District spokesman Kevin Morrison said it’s not unusual for agenda items to be removed or changed prior to board meetings.

“We just want to make sure everybody is on board to look through it and understand it,” Morrison said.

According to Washington state law parents must be notified one month prior to any lessons dealing with sex education. Additionally, parents and students may opt out of sex education classes, or sections of classes dealing with sex education.

In a Facebook event the Spokane County Republican Party urged people to attend Wednesday’s board meeting prior to the item’s removal.

“If this curriculum is adopted, it will confuse countless children in our city, alienate many people of faith in our district, and require that teachers with religious convictions about male-female roles and differences either violate their convictions, not take district jobs or possibly lose their jobs for not teaching this material,” according to the event description.

Nikki Lockwood, a parent of two children in the Spokane Public Schools district and a member of the advisory committee, said the curriculum gives medically accurate information that is in compliance with state law. Lockwood said she especially appreciated that the curriculum explicitly encourages families to talk about their values.

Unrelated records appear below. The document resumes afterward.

-- ==== Sys2Proof/Certificates/Slice0/Obligations.lean ====
section
/-! DEFINITION. The statements for the provers, each formalising rules of spec/ (OBLIGATIONS.json names them). A statement about a free value
holds for every value of it. `c.pend = none` and `cfg.wellFormed` are the spec's own premises: the reference controller is waiting for no
argument (41_addressing.md R145), and the parameters meet the conditions of 00_scope.md R8 and 20_memory.md R76. -/

open Sys2Proof Sys2Proof.Machine

/-! ## Reset and the request port -/

/-- Block reset (10_state.md R36). RDOUT and PINS have no value: what the model holds in their place is not said here. -/
def Obligations.ResetPutsEveryRegisterAtItsValue : Prop :=
  State.reset.col = 0#5 ∧ State.reset.line = 0#3 ∧ State.reset.hostStatus = 0#2 ∧ State.reset.hostRdout = none ∧
  State.reset.pinsView = none ∧ State.reset.phase = .idle ∧ State.reset.ready = 1#1 ∧ State.reset.trace = [] ∧
  State.reset.ctrl = .unspecified

/-- A step runs the decoded request (R12, R33, R96): the port takes the host's next request, its frame stands on the bitmap port, and the step
is exec of the decoded request there.
How the host's requests stand in State is the model's choice (log 1, log 2). -/
def Obligations.StepRunsTheDecodedRequest : Prop :=
  ∀ (s : State) (r : HostRequest) (rest : List HostRequest) (i : Instr),
    s.phase = .idle → s.host = r :: rest → decode r.word = .ok i →
      step s = exec i { s with host := rest, bitmapPort := r.bitmap }

/-- With no request presented the block keeps all its state (60_exceptions.md R213).
That no request is presented shows as an empty list is the model's choice (log 2). -/
def Obligations.StepWaitsWhenNoRequestIsPresented : Prop :=
  ∀ s : State, s.phase = .idle → s.host = [] → step s = .next s ∧ tick s = s

/-- The request-port handshake (10_state.md R33).
The refusal's name and the host's list are the model's (log 1, log 2). -/
def Obligations.PortAcceptsOnlyWhenReady : Prop :=
  State.reset.ready = 1#1 ∧ (∀ s : State, s.ready = 1#1 ↔ s.phase = .idle) ∧
  (∀ s : State, s.ready = 0#1 → step s = .refused .portNotReady ∧ (tick s).host = s.host ∧ (tick s).bitmapPort = s.bitmapPort) ∧
  (∀ (s : State) (r : HostRequest) (rest : List HostRequest), s.ready = 1#1 → s.host = r :: rest → (tick s).host = rest)

/-- An illegal request word (60_exceptions.md R203) completes with ILLEGAL_REQUEST, and the requests with no operand to check complete with
OK.
That the port has taken the word is the model's reading (log 2, log 19). -/
def Obligations.IllegalWordsCompleteWithIllegalRequest : Prop :=
  (∀ w : Word, (∃ e, decode w = .error e) ↔
    (w.extractLsb' 4 4 ≠ 0#4 ∨ w.extractLsb' 24 8 ≠ 0#8 ∨ w.extractLsb' 0 4 = 0#4 ∨ 0xB#4 ≤ w.extractLsb' 0 4)) ∧
  (∀ (s : State) (r : HostRequest) (rest : List HostRequest) (e : DecodeError),
    s.phase = .idle → s.host = r :: rest → decode r.word = .error e →
      step s = .next { s with host := rest, bitmapPort := r.bitmap, status := .illegalRequest }) ∧
  (∀ (s : State) (i : Instr),
    ((∃ b, i = .wcmd b) ∨ (∃ b, i = .wdata b) ∨ i = .rdata ∨ (∃ c, i = .putChar c) ∨ i = .clearScreen ∨ i = .init) →
      ∃ t, exec i s = .next t ∧ t.status = .ok)

/-! ## Encodings -/

/-- Decode of encode is the request, with every operand at every value (30_encoding.md R91, R93, R103). -/
def Obligations.DecodeInvertsEncode : Prop :=
  ∀ i : Instr, i.wellFormed = true → decode (encode i) = .ok i

/-- The decoder looks at OP, RSV0, RSV1 and the operand fields the request uses, and at nothing else (30_encoding.md R94, R96): a word decodes
to a request exactly if its used bits are the request's encoding. -/
def Obligations.DecodeReadsExactlyTheUsedBits : Prop :=
  ∀ (w : Word) (i : Instr), decode w = .ok i ↔ w &&& i.usedBits = encode i

/-- A request word carried as bytes is little-endian, byte 0 is bits [7:0] (20_memory.md R56), and the bytes after it are left.
The decoder on bytes is the model's (log 21). -/
def Obligations.BytesAreReadLittleEndian : Prop :=
  (∀ b0 b1 b2 b3 : Byte, wordOfBytes b0 b1 b2 b3 =
    (b3.setWidth 32 <<< 24) ||| (b2.setWidth 32 <<< 16) ||| (b1.setWidth 32 <<< 8) ||| b0.setWidth 32) ∧
  (∀ (w : Word) (i : Instr) (rest : List Byte), decode w = .ok i → decodeBytes (bytesOfWord w ++ rest) = .ok (i, rest)) ∧
  (∀ (w : Word) (e : DecodeError) (rest : List Byte), decode w = .error e → decodeBytes (bytesOfWord w ++ rest) = .error e)

/-- Words of 95_test_vectors.md section 2.1. -/
def Obligations.SampleWordsDecodeAsTheSpecSays : Prop :=
  decode 0x0000AF01#32 = .ok (.wcmd 0xAF#8) ∧ decode 0x00FF5502#32 = .ok (.wdata 0x55#8) ∧
  decode 0x000D0A04#32 = .ok (.gotoPixel 10#8 13#8) ∧ decode 0x00004106#32 = .ok (.putChar 0x41#8) ∧
  decode 0x0000000A#32 = .ok .init ∧ decode 0x12345603#32 = .error .rsv1NotZero ∧ decode 0x00000013#32 = .error .rsv0NotZero

/-! ## Status -/

/-- The status of every request (60_exceptions.md R202): which code each raises and when, and the codes' numbers. -/
def Obligations.StatusIsTheTableOfCodes : Prop :=
  (Status.ok.code = 0#2 ∧ Status.outOfBounds.code = 1#2 ∧ Status.sizeMismatch.code = 2#2 ∧ Status.illegalRequest.code = 3#2) ∧
  ∀ (i : Instr) (s : State), ∃ t, exec i s = .next t ∧ t.status =
    match i with
    | .gotoPixel x y => if 128 ≤ x.toNat ∨ 64 ≤ y.toNat then .outOfBounds else .ok
    | .clearPixel x y => if 128 ≤ x.toNat ∨ 64 ≤ y.toNat then .outOfBounds else .ok
    | .gotoLine l => if 8 ≤ l.toNat then .outOfBounds else .ok
    | .blit => if s.bitmapPort.length ≠ 1024 then .sizeMismatch else .ok
    | .wcmd _ | .wdata _ | .rdata | .putChar _ | .clearScreen | .init => .ok

/-- `raise Status(code)` (60_exceptions.md R201): a request that completes with another status than OK, an illegal word among them, appends nothing
to TRACE, does no pin step, leaves the cursor, RDOUT, PINS and the controller as they were, and leaves the block at IDLE with READY = 1. -/
def Obligations.RaisedStatusChangesNothingElse : Prop :=
  (∀ (i : Instr) (s t : State), exec i s = .next t → t.status ≠ .ok →
    t = { s with status := t.status, phase := .idle } ∧ t.ready = 1#1 ∧ s.begin i = t ∧ s.pinSteps i = 0) ∧
  ∀ (s : State) (r : HostRequest) (rest : List HostRequest) (e : DecodeError),
    s.phase = .idle → s.host = r :: rest → decode r.word = .error e → ∃ t, step s = .next t ∧ tick s = t ∧
      t.status = .illegalRequest ∧ t.trace = s.trace ∧ sameCursor s t ∧ sameRdout s t ∧ t.pins = s.pins ∧ t.pinsSet = s.pinsSet ∧
      t.ctrl = s.ctrl ∧ t.phase = .idle ∧ t.ready = 1#1

/-! ## Whole-machine rules -/

/-- Every request completes and the block is back at IDLE with READY = 1 (70_reset_and_hazards.md R243, 10_state.md R30, R33).
That a step ends at IDLE is the model's reading of R12 (log 1). -/
def Obligations.EveryRequestRunsToCompletion : Prop :=
  ∀ (i : Instr) (s : State), ∃ t, exec i s = .next t ∧ t.phase = .idle ∧ t.ready = 1#1

/-- At the pin level no request can hang: from any state some number of pin steps leads to IDLE (70_reset_and_hazards.md R243).
The pin step of a lifecycle event is the model's choice (log 13). -/
def Obligations.PinStepsAlwaysReachIdle : Prop :=
  ∀ s : State, ∃ n, (pinRun n s).phase = .idle

/-- Only PUT_CHAR and, under GOTO_LINE_SETS_CURSOR, a valid GOTO_LINE write COL and LINE (42_text_cursor.md R160). -/
def Obligations.OnlyTextRequestsMoveTheCursor : Prop :=
  ∀ s t : State, step s = .next t → ¬ sameCursor s t →
    ∃ r rest, s.host = r :: rest ∧
      ((∃ c, decode r.word = .ok (.putChar c)) ∨
       (∃ l, decode r.word = .ok (.gotoLine l) ∧ l.toNat < 8 ∧ s.cfg.gotoLineSetsCursor = true))

/-- RDOUT (10_state.md R25): no value until the first RDATA, then the byte its read cycle captured; every other request leaves it. -/
def Obligations.OnlyRdataWritesRdout : Prop :=
  State.reset.hostRdout = none ∧
  (∀ s : State, ∃ t v, exec .rdata s = .next t ∧ t.trace = s.trace ++ [.read v] ∧ t.hostRdout = some v ∧ t.rdout = v) ∧
  (∀ (i : Instr) (s t : State), i ≠ .rdata → exec i s = .next t → sameRdout s t ∧ t.hostRdout = s.hostRdout)

/-- TRACE is append-only (10_state.md R32), and the parameters are read-only (20_memory.md R65). -/
def Obligations.StepsExtendTheTraceAndKeepTheParameters : Prop :=
  ∀ s t : State, step s = .next t → t.cfg = s.cfg ∧ ∃ es, t.trace = s.trace ++ es

/-- The controller receives the transactions in TRACE order, and each read returns what the environment holds at that point
(20_memory.md R62, R73). INIT is in `InitEmitsTheLifecycleScript` and `InitBootsTheReferenceController`. -/
def Obligations.ControllerReceivesTheTraceInOrder : Prop :=
  ∀ (i : Instr) (s : State), i ≠ .init →
    ∃ t es, exec i s = .next t ∧ t.trace = s.trace ++ es ∧ t.ctrl = es.foldl (Ctrl.onEvent s.cfg) s.ctrl ∧
      ∀ pre v post, es = pre ++ .read v :: post → (pre.foldl (Ctrl.onEvent s.cfg) s.ctrl) ≠ .unspecified →
        ∃ n, v = (pre.foldl (Ctrl.onEvent s.cfg) s.ctrl).envRead n

/-- The number of transactions of every request (70_reset_and_hazards.md R242), lifecycle events of INIT included.
Newline as 0x0A is presumed (log 14). -/
def Obligations.TransactionCountsAreTheTable : Prop :=
  ∀ (i : Instr) (s t : State), exec i s = .next t → t.trace.length = s.trace.length +
    match i with
    | .wcmd _ | .wdata _ | .rdata => 1
    | .gotoPixel x y => if x.toNat < 128 ∧ y.toNat < 64 then 4 else 0
    | .gotoLine l => if l.toNat < 8 then 4 else 0
    | .putChar c => if c = 0x0A#8 ∨ 21 ≤ s.col.toNat then 4 else 6
    | .blit => if s.bitmapPort.length = 1024 then 4 + 1024 else 0
    | .clearPixel x y => if x.toNat < 128 ∧ y.toNat < 64 then 10 else 0
    | .clearScreen => 4 + 1024
    | .init => 5 + (s.cfg.initScript.length + 4 + 1024)

/-- No request but RDATA and CLEAR_PIXEL reads the controller: a write cycle completes the same way whether or not a controller is attached and
whatever it holds (40_bus_protocol.md R128). -/
def Obligations.WritesNeverDependOnTheController : Prop :=
  ∀ (i : Instr) (s : State) (x : Ctrl), i ≠ .rdata → (∀ a b, i ≠ .clearPixel a b) →
    ∃ t y, exec i s = .next t ∧ exec i { s with ctrl := x } = .next { t with ctrl := y }

/-! ## Invariant -/

/-- Reset meets the invariant of a request boundary. -/
def Obligations.ResetMeetsTheInvariant : Prop := State.reset.Inv

/-- Every step keeps the invariant of a request boundary (42_text_cursor.md R159, 10_state.md R29, R30, 20_memory.md R66, R74).
Its last clause reads R74 as the model does (log 8), and the memory's form is the model's (log 10). -/
def Obligations.EveryStepKeepsTheInvariant : Prop :=
  ∀ s t : State, s.Inv → step s = .next t → t.Inv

Still, there are concerns. Stephanie Cates, the chairwoman for the county Republican Party, said one of her main concerns is Planned Parenthood’s involvement. By adopting the curriculum the district would be endorsing Planned Parenthood, which might cause children to “see them maybe as a good source of information,” she said.

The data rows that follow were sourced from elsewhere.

/-- Settles O40: in range the sequence places the pointer, and out of range the environment receives nothing. -/
theorem validRepositionPlacesThePointer : Obligations.ValidRepositionPlacesThePointer := by
  unfold Obligations.ValidRepositionPlacesThePointer
  intro s c hwf hs hpend
  refine ⟨fun x y hx hy => ?_, fun l hl => ?_, fun x y h => ⟨_, exec_gotoPixel_of_outOfRange s h, rfl⟩,
    fun l h => ⟨_, exec_gotoLine_of_outOfRange s h, rfl⟩⟩
  · obtain ⟨c', hctrl, hplace⟩ := State.addrSeq_placesThePointer hwf hs hpend hx (p := pageOf y) (by rw [toNat_pageOf]; omega)
    exact ⟨_, c', exec_gotoPixel_of_inRange s hx hy, hctrl, toNat_pageOf y ▸ hplace⟩
  · obtain ⟨c', hctrl, hplace⟩ := State.addrSeq_placesThePointer hwf hs hpend (x := 0#8) (by decide) hl
    exact ⟨_, c', exec_gotoLine_of_inRange s hl, hctrl, hplace⟩

end Sys2Proof.Machine
end

section
/-! PROOFS. The text cursor (42_text_cursor.md): the two branches of PUT_CHAR, what moves COL and LINE at all, a whole line of text; and
CLEAR_SCREEN (43_graphics.md R173), which leaves the cursor. -/

namespace Sys2Proof.Machine

/-! ### The two branches of PUT_CHAR (R151, R155) -/

theorem wraps_eq_true {c : Byte} {col : BitVec 5} (h : c = 0x0A#8 ∨ 21 ≤ col.toNat) : wraps c col = true :=
  (Bool.or_eq_true ..).mpr (h.imp beq_iff_eq.2 decide_eq_true)

theorem exec_putChar_of_wraps {c : Byte} {s : State} (h : c = 0x0A#8 ∨ 21 ≤ s.col.toNat) :
    exec (.putChar c) s = .next s.wrapLine.complete := if_pos (wraps_eq_true h)

theorem exec_putChar_of_not_wraps {c : Byte} {s : State} (hc : c ≠ 0x0A#8) (hcol : s.col.toNat < 21) :
    exec (.putChar c) s = .next (s.renderGlyph c).complete := if_neg (by simp [wraps_eq_false hc hcol])

/-! ### The wrap branch (R152) -/

/-- LINE + 1 modulo 8 is the page that the addressing of the new line names. -/
theorem setWidth_nextLine (l : BitVec 3) : (l + 1#3).setWidth 8 = BitVec.ofNat 8 ((l.toNat + 1) % 8) :=
  BitVec.eq_of_toNat_eq (by simp)

@[simp] theorem State.setCursor_pinsView (s : State) (l : BitVec 3) : (s.setCursor l).pinsView = s.pinsView := rfl

@[simp] theorem State.wrapLine_trace (s : State) :
    s.wrapLine.trace = s.trace ++ [Event.cmd s.cfg.cmdSetColumn, Event.cmd 0#8, Event.cmd 127#8,
      Event.cmd (s.cfg.cmdPageStart ||| BitVec.ofNat 8 ((s.line.toNat + 1) % 8))] := by
  simp [State.wrapLine, setWidth_nextLine]

theorem State.wrapLine_pinsView (s : State) :
    s.wrapLine.pinsView = s.pinsView.map fun p => { p with
      cs := false, dc := false, wr := false, dout := s.cfg.cmdPageStart ||| BitVec.ofNat 8 ((s.line.toNat + 1) % 8) } := by
  simp [State.wrapLine, setWidth_nextLine, State.pinsView_addrSeq]

theorem State.wrapLine_sameDisplay (s : State) : sameDisplay s s.wrapLine :=
  State.addrSeq_sameDisplay (s.setCursor (s.line + 1#3)) _ _

/-- Settles O41: the branch is the cursor at the start of the next line and that line's addressing sequence. -/
theorem putCharWrapsAtNewlineOrFullLine : Obligations.PutCharWrapsAtNewlineOrFullLine := by
  unfold Obligations.PutCharWrapsAtNewlineOrFullLine
  intro c s h
  refine ⟨_, exec_putChar_of_wraps h, ?_⟩
  simp [sameRdout, sameHostSide, State.wrapLine_pinsView, State.wrapLine_sameDisplay]

/-- Settles O44: at a full line the character plays no part in the branch taken. -/
theorem aFullLineTakesEveryCharacterAsNewline : Obligations.AFullLineTakesEveryCharacterAsNewline := by
  unfold Obligations.AFullLineTakesEveryCharacterAsNewline
  intro c s hcol
  have hfull : 21 ≤ s.col.toNat := by rw [hcol]; decide
  have hex := exec_putChar_of_wraps (c := c) (.inr hfull)
  exact ⟨hex.trans (exec_putChar_of_wraps (.inl rfl)).symm, _, hex, s.wrapLine_col, s.wrapLine_line⟩

/-! ### The render branch (R153, R154) -/

theorem toNat_col_succ {col : BitVec 5} (h : col.toNat < 21) : (col + 1#5).toNat = col.toNat + 1 := by bv_omega

theorem glyphBytes_of_printable {s : State} {c : Byte} (h : printable c = true) :
    s.glyphBytes c = (List.finRange 5).map (glyphByte s.cfg c) := if_pos h

theorem printable_iff {c : Byte} : printable c = true ↔ 32 ≤ c.toNat ∧ c.toNat ≤ 126 := by simp [printable]

/-- The five `GLYPH` bytes of a printable code are the glyph resource's entry at index `c - 32` (R50, R153). -/
theorem glyph_entry (cfg : Config) {c : Byte} (h : c.toNat - 32 < 95) :
    (cfg.glyph[c.toNat - 32]).toList = (List.finRange 5).map (glyphByte cfg c) := by
  apply List.ext_getElem
  · simp
  · intro k hk _
    simp [glyphByte, h]

/-- After a list of write cycles the pins are as its last one leaves them. -/
theorem State.pinsView_busWriteAll_concat (s : State) (k : BusKind) (bs : List Byte) (b : Byte) :
    (s.busWriteAll k (bs ++ [b])).pinsView = s.pinsView.map (·.run (writeCycle k b)) := by
  induction bs generalizing s with
  | nil => exact s.pinsView_busWrite k b
  | cons a bs ih =>
    rw [List.cons_append, State.busWriteAll_cons, ih, State.pinsView_busWrite, Option.map_map]
    simp only [Function.comp_def, Pins.run_writeCycle]

theorem State.renderGlyph_pinsView (s : State) (c : Byte) :
    (s.renderGlyph c).pinsView = s.pinsView.map fun p => { p with cs := false, dc := true, wr := false, dout := 0#8 } := by
  have hcycles : (s.renderGlyph c).pinsView = (s.busWriteAll .data (s.glyphBytes c ++ [0#8])).pinsView := by
    rw [State.busWriteAll_append]
    rfl
  exact hcycles.trans (s.pinsView_busWriteAll_concat ..)

/-- Settles O42: the branch is six data write cycles and COL + 1, and the glyph of a printable code is its entry in the resource. -/
theorem putCharRendersFiveColumnsAndASpacer : Obligations.PutCharRendersFiveColumnsAndASpacer := by
  unfold Obligations.PutCharRendersFiveColumnsAndASpacer
  intro c s hc hcol
  have hglyph (hlo : 32 ≤ c.toNat) (hhi : c.toNat ≤ 126) :
      (s.cfg.glyph.toList[c.toNat - 32]?).map Vector.toList = some (s.glyphBytes c) := by
    have hindex : c.toNat - 32 < 95 := by omega
    rw [glyphBytes_of_printable (printable_iff.2 ⟨hlo, hhi⟩), ← glyph_entry s.cfg hindex]
    simp [hindex]
  refine ⟨_, s.glyphBytes c, exec_putChar_of_not_wraps hc hcol, s.glyphBytes_length c, hglyph, ?_⟩
  simp [toNat_col_succ hcol, sameRdout, sameHostSide, State.renderGlyph_ctrl, State.renderGlyph_pinsView]

/-! ### Who moves the cursor (R160) -/

theorem State.runTxns_line (s : State) (v : Byte) (ts : List Txn) : (s.runTxns v ts).1.line = s.line := by
  induction ts generalizing s v with
  | nil => rfl
  | cons t ts ih =>
    have hone : (s.runTxn v t).line = s.line := by cases t <;> rfl
    exact (ih ..).trans hone

/-- The end of a request writes the cursor only for PUT_CHAR and, under the parameter, for GOTO_LINE. -/
theorem State.finish_cursor (s : State) {i : Instr} (v : Byte) (hput : ∀ c, i ≠ .putChar c)
    (hgoto : ∀ l, i = .gotoLine l → s.cfg.gotoLineSetsCursor = false) : sameCursor s (s.finish i v) := by
  cases i with
  | putChar c => exact absurd rfl (hput c)
  | gotoLine l => simp [sameCursor, State.finish, hgoto l rfl]
  | _ => exact ⟨rfl, rfl⟩

theorem sameCursor.trans {s t u : State} (hst : sameCursor s t) (htu : sameCursor t u) : sameCursor s u :=
  ⟨htu.1.trans hst.1, htu.2.trans hst.2⟩

/-- No transaction writes the cursor, and a GOTO_LINE out of range does not come to its end (R201). -/
theorem exec_cursor {i : Instr} {s t : State} (h : exec i s = .next t) (hput : ∀ c, i ≠ .putChar c)
    (hgoto : ∀ l, i = .gotoLine l → l.toNat < 8 → s.cfg.gotoLineSetsCursor = false) : sameCursor s t := by
  by_cases hc : s.check i = .ok
  · obtain rfl := Host.Outcome.next.inj ((exec_of_check_ok 0#8 hc).symm.trans h)
    have htxns : sameCursor s (s.runTxns 0#8 (s.txns i)).1 := ⟨s.runTxns_col .., s.runTxns_line ..⟩
    obtain ⟨hcfg, -⟩ := s.runTxns_hostSide 0#8 (s.txns i)
    refine htxns.trans (State.finish_cursor _ _ hput fun l hl => ?_)
    subst hl
    rw [hcfg]
    exact hgoto l rfl (by simpa [State.check, lineOK] using hc)
  · obtain rfl := Host.Outcome.next.inj ((exec_of_check_ne_ok hc).symm.trans h)
    exact ⟨rfl, rfl⟩

/-- A step that moves the cursor runs a request of the host: waiting and turning an illegal word away leave it (R95, R213). -/
theorem step_cursor_request {s t : State} (h : step s = .next t) (hmoved : ¬ sameCursor s t) :
    ∃ r rest i, s.host = r :: rest ∧ decode r.word = .ok i ∧ exec i (s.accept r rest) = .next t := by
  have hidle := State.idle_of_step h
  cases hhost : s.host with
  | nil =>
    obtain rfl := Host.Outcome.next.inj ((step_of_idle_nil hidle hhost).symm.trans h)
    exact absurd ⟨rfl, rfl⟩ hmoved
  | cons r rest =>
    cases hdec : decode r.word with
    | error e =>
      obtain rfl := Host.Outcome.next.inj ((step_of_decode_error hidle hhost hdec).symm.trans h)
      exact absurd ⟨rfl, rfl⟩ hmoved
    | ok i => exact ⟨r, rest, i, rfl, hdec, (step_of_decode_ok hidle hhost hdec).symm.trans h⟩

/-- Settles O14: of the requests a step can run, any other than these two leaves the cursor. -/
theorem onlyTextRequestsMoveTheCursor : Obligations.OnlyTextRequestsMoveTheCursor := by
  unfold Obligations.OnlyTextRequestsMoveTheCursor
  intro s t h hmoved
  obtain ⟨r, rest, i, hhost, hdec, hex⟩ := step_cursor_request h hmoved
  refine ⟨r, rest, hhost, ?_⟩
  by_contra hnone
  obtain ⟨hput, hgoto⟩ := not_or.1 hnone
  refine hmoved (exec_cursor (s := s.accept r rest) hex (fun c hi => hput ⟨c, hi ▸ hdec⟩) fun l hi hl => ?_)
  exact Bool.eq_false_iff.2 fun hparam => hgoto ⟨l, hi ▸ hdec, hl, hparam⟩

/-! ### A line of text (R156) -/

/-- The data bytes of printable characters: for each its glyph and the spacer (R154). -/
def textBytes (cfg : Config) (cs : List Byte) : List Byte :=
  cs.flatMap fun c => (List.finRange 5).map (glyphByte cfg c) ++ [0#8]

theorem textBytes_length (cfg : Config) (cs : List Byte) : (textBytes cfg cs).length = cs.length * 6 := by
  simp [textBytes, List.length_flatMap]

theorem execAll_append {is js : List Instr} {s t : State} (h : execAll is s = .next t) : execAll (is ++ js) s = execAll js t := by
  induction is generalizing s with
  | nil => cases h; rfl
  | cons i is ih =>
    simp only [List.cons_append, execAll] at h ⊢
    cases hex : exec i s with
    | next u => rw [hex] at h; exact ih h
    | fault f => simp [hex] at h
    | refused r => simp [hex] at h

“So, it’s good to maybe put the brakes on a little bit and maybe see if there are other options,” Cates said.

The Human Growth And Development Citizen Advisory Committee is made up of 15 people, including representatives from Life Services of Spokane, Spokane Regional Health District, Planned Parenthood, Project SIX19 and Catholic Charities as well as private citizens.

The committee meets between four and six times per year and makes recommendations to Spokane Public Schools’ instructional program department.

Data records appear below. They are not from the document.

-- ==== Sys2Proof/WellFormed.lean ====
section
/-! DEFINITION. Which instructions a word can encode and the machine accepts. -/

namespace Sys2Proof

/-- The operand has two decimal digits (30_encoding R64, R69; 20_memory R46), and it is an address of
the machine's `n` cells (20_memory R44, 40_cycle R84). -/
abbrev WellFormed (n : Nat) (i : Instr) : Prop := i.operand < 100 ∧ i.operand < n

end Sys2Proof
end

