-- ==== Sys2Proof/Machine/Alu.lean ====
section
/-! DEFINITION. The accumulator ALU (42_arithmetic R105, 40_cycle R90). -/

namespace Sys2Proof.Machine

/-- The three functions of the ALU (40_cycle R90). -/
inductive AluOp where
  | add | sub | pass
deriving DecidableEq, Repr

/-- Bring an exact result into `Int_XLEN` under OVF; none is an overflow in the checked mode
(42_arithmetic R108, R109; log 3). -/
def bringIn (cfg : Config) (z : Int) : Option Int :=
  match cfg.ovf with
  | .wrap => some (wrap cfg.xlen z)
  | .fault => if Fits cfg.xlen z then some z else none

/-- `alu(op, a, m)`: the left operand is ACC, the right one the cell (40_cycle R90, 42_arithmetic R105). -/
def alu (cfg : Config) (op : AluOp) (a m : Int) : Option Int :=
  match op with
  | .add => bringIn cfg (a + m)
  | .sub => bringIn cfg (a - m)
  | .pass => some m

/-- Step 5 and 6 of ADD, SUB and LOAD: read the cell, write ACC, advance; an overflow reports the
cell's value and writes nothing (42_arithmetic R106, R107, R109; 43_load_store R116). -/
def accumulate (op : AluOp) (k : Nat) (s : State) : Host.Outcome State Fault Refusal :=
  match alu s.cfg op s.acc (s.memRead (effectiveAddress k)) with
  | some v => .next ((s.setAcc v).sequence none)
  | none => .next (s.raise .arithmeticOverflow (s.memRead (effectiveAddress k)))

end Sys2Proof.Machine
end

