-- ==== Sys2Proof/Machine/Core.lean ====
section
/-! DEFINITION. The machine behind the host's interface. -/

def Sys2Proof.core : Host.Core :=
  { State := Sys2Proof.Machine.State, Fault := Sys2Proof.Machine.Fault,
    Refusal := Sys2Proof.Machine.Refusal, step := Sys2Proof.Machine.step,
    reset := Sys2Proof.Machine.State.reset }
end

Morrison said the committee viewed 14 different curricula, finally narrowing it down to the “Get Real” program, which fulfilled state requirements. When the committee meets next, likely in the fall, it will re-examine the “Get Real” program.

However, Repsold said the committee was only presented with three different curriculum options. He didn’t approve of any of them.

Repsold has several primary complaints with the “Get Real” curriculum. First, he said, it removes local control of sex education. Additionally, he said the curriculum states that gender is different from biological sex.

“That doesn’t reflect accurately what our community believes,” Repsold said.

He’s also concerned by what he calls a conflict of interest.

“The organization (Planned Parenthood) who makes this material stands to benefit when young people are sexually active and when they need abortions,” he said.

The curriculum was first developed by the Planned Parenthood League of Massachusetts and published by the behavioral health nonprofit Education, Training and Research.

According to a 2014 study in 24 Boston-area schools where the curriculum was taught for three years, 16 percent fewer boys and 15 percent fewer girls had sex by the end of the eighth grade compared to boys and girls at schools without the curriculum. In all there were 2,453 students who participated in the evaluations.

However, one conservative group questioned the validity of the study, noting that the study doesn’t give detailed information about what sex education courses were being taught in place of the “Get Real” curriculum, and claimed there were issues in accurately tracking the students over the three years.

Although the curriculum won’t be voted on by the board Wednesday, community members can still address the board during the public comment portion of the meeting.

Cates said there is a bigger takeaway for county Republicans: the political importance of the school board.

“It woke some people up to the fact that, ‘Hey, these are big decisions,’ ” Cates said. “There are elections this year. I’m sure this will all play into that.”